Aim of the exercise: Each line below from the one containing "else pmbOk (setPower" through the one containing "let s := wr (wr" is to be given again exactly, and no line outside that span.

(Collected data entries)
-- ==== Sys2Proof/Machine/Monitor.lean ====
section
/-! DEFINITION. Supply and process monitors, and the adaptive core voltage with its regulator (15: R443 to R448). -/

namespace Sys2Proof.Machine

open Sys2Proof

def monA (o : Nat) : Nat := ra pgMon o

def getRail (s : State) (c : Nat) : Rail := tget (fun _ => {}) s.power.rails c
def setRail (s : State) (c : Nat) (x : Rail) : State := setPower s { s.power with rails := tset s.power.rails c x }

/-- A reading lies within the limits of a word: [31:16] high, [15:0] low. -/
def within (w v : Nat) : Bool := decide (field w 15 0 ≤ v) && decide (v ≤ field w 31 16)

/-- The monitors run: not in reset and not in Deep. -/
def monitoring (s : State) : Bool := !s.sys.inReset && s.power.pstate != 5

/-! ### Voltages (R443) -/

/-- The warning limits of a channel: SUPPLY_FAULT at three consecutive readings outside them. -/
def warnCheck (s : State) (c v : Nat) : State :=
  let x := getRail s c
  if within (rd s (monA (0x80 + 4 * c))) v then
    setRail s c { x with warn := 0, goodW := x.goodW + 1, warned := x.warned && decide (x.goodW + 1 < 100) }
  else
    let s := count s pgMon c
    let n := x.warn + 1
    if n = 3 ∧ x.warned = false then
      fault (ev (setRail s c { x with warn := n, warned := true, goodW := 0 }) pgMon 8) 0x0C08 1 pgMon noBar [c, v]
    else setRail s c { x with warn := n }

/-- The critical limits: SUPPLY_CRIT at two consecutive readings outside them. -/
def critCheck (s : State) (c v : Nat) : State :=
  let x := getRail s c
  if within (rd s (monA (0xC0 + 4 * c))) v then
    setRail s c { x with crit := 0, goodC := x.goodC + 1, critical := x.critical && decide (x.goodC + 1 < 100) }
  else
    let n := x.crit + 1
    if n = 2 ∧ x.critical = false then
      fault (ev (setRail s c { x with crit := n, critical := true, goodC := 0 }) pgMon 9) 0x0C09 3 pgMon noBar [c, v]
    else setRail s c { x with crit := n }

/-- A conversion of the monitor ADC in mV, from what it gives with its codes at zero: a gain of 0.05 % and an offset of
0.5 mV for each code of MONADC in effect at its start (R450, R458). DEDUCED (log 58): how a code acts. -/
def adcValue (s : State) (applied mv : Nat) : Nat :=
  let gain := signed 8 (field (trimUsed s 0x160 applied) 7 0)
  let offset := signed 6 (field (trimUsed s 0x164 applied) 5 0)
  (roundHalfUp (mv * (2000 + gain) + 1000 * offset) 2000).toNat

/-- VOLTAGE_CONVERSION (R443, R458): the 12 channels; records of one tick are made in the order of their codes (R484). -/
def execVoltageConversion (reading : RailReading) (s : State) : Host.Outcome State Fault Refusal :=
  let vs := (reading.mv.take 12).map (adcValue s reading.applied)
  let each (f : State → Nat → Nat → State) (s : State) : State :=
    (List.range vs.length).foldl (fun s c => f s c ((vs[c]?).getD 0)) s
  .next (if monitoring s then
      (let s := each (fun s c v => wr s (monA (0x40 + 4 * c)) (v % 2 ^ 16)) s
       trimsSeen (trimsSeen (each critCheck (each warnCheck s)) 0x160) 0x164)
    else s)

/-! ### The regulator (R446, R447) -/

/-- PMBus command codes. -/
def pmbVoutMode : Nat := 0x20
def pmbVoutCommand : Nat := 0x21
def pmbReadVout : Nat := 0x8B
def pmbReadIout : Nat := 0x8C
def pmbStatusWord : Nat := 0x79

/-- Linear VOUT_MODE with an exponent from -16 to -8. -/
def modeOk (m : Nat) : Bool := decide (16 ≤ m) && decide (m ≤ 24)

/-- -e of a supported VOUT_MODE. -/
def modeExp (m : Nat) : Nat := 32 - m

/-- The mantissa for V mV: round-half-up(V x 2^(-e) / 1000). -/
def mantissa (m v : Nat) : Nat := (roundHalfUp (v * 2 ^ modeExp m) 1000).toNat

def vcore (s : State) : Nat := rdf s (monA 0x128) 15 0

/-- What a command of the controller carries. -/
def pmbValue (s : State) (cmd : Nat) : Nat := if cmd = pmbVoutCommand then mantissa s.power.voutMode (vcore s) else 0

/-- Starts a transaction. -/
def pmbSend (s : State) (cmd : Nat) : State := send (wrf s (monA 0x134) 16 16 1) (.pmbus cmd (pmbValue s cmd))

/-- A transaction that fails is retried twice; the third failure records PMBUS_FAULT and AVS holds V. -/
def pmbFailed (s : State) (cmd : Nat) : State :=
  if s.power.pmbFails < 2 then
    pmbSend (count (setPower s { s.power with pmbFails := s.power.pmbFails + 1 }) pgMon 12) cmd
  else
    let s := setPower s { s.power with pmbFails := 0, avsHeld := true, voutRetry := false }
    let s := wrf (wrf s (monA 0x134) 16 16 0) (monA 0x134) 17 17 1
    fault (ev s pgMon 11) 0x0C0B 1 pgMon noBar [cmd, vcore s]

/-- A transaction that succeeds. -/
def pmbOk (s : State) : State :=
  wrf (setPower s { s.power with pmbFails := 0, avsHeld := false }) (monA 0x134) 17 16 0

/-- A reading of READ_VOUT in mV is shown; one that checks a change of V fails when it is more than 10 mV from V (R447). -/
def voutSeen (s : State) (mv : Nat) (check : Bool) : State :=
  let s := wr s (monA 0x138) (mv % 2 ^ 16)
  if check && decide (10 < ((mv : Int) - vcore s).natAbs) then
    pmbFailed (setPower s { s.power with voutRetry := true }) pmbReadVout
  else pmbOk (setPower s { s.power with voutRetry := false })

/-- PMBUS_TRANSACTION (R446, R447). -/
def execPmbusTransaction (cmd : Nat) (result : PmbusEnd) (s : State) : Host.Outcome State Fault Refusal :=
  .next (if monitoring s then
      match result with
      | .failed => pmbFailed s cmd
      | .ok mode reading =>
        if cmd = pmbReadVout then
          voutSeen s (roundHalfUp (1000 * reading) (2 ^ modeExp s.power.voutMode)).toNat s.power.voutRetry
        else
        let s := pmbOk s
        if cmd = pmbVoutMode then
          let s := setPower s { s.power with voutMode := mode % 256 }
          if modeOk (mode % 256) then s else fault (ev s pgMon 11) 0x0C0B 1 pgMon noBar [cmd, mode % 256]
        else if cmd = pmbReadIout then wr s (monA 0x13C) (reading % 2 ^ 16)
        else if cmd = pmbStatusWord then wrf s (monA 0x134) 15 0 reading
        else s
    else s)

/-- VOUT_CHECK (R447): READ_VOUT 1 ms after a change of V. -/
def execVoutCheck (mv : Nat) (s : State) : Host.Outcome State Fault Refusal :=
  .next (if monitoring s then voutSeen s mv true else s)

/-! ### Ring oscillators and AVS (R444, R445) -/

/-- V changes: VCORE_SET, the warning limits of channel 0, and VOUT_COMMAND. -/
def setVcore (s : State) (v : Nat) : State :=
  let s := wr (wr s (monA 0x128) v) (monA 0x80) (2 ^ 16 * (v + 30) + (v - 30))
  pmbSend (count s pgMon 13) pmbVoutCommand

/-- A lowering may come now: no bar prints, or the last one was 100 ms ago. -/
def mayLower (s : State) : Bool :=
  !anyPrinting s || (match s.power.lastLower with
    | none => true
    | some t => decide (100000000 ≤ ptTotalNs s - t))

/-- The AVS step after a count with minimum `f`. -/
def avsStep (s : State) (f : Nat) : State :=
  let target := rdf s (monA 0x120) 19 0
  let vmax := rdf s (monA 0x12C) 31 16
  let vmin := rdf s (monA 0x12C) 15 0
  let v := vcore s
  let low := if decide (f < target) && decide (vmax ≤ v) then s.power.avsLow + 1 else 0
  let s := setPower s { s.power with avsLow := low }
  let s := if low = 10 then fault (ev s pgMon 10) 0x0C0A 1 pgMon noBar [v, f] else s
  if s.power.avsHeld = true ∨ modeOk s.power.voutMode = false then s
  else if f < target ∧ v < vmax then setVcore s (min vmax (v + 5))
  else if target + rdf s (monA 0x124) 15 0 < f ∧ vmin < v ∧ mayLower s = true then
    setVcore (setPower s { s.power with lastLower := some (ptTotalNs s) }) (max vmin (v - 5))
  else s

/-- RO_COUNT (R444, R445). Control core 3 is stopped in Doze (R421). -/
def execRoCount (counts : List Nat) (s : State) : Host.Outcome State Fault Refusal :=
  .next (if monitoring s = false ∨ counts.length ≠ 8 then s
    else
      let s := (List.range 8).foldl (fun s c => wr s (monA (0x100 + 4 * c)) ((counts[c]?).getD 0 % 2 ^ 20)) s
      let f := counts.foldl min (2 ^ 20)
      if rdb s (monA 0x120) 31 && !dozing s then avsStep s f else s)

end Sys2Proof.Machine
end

Answer space:
  else pmbOk (setPower s { s.power with voutRetry := false })

/-- PMBUS_TRANSACTION (R446, R447). -/
def execPmbusTransaction (cmd : Nat) (result : PmbusEnd) (s : State) : Host.Outcome State Fault Refusal :=
  .next (if monitoring s then
      match result with
      | .failed => pmbFailed s cmd
      | .ok mode reading =>
        if cmd = pmbReadVout then
          voutSeen s (roundHalfUp (1000 * reading) (2 ^ modeExp s.power.voutMode)).toNat s.power.voutRetry
        else
        let s := pmbOk s
        if cmd = pmbVoutMode then
          let s := setPower s { s.power with voutMode := mode % 256 }
          if modeOk (mode % 256) then s else fault (ev s pgMon 11) 0x0C0B 1 pgMon noBar [cmd, mode % 256]
        else if cmd = pmbReadIout then wr s (monA 0x13C) (reading % 2 ^ 16)
        else if cmd = pmbStatusWord then wrf s (monA 0x134) 15 0 reading
        else s
    else s)

/-- VOUT_CHECK (R447): READ_VOUT 1 ms after a change of V. -/
def execVoutCheck (mv : Nat) (s : State) : Host.Outcome State Fault Refusal :=
  .next (if monitoring s then voutSeen s mv true else s)

/-! ### Ring oscillators and AVS (R444, R445) -/

/-- V changes: VCORE_SET, the warning limits of channel 0, and VOUT_COMMAND. -/
def setVcore (s : State) (v : Nat) : State :=
  let s := wr (wr s (monA 0x128) v) (monA 0x80) (2 ^ 16 * (v + 30) + (v - 30))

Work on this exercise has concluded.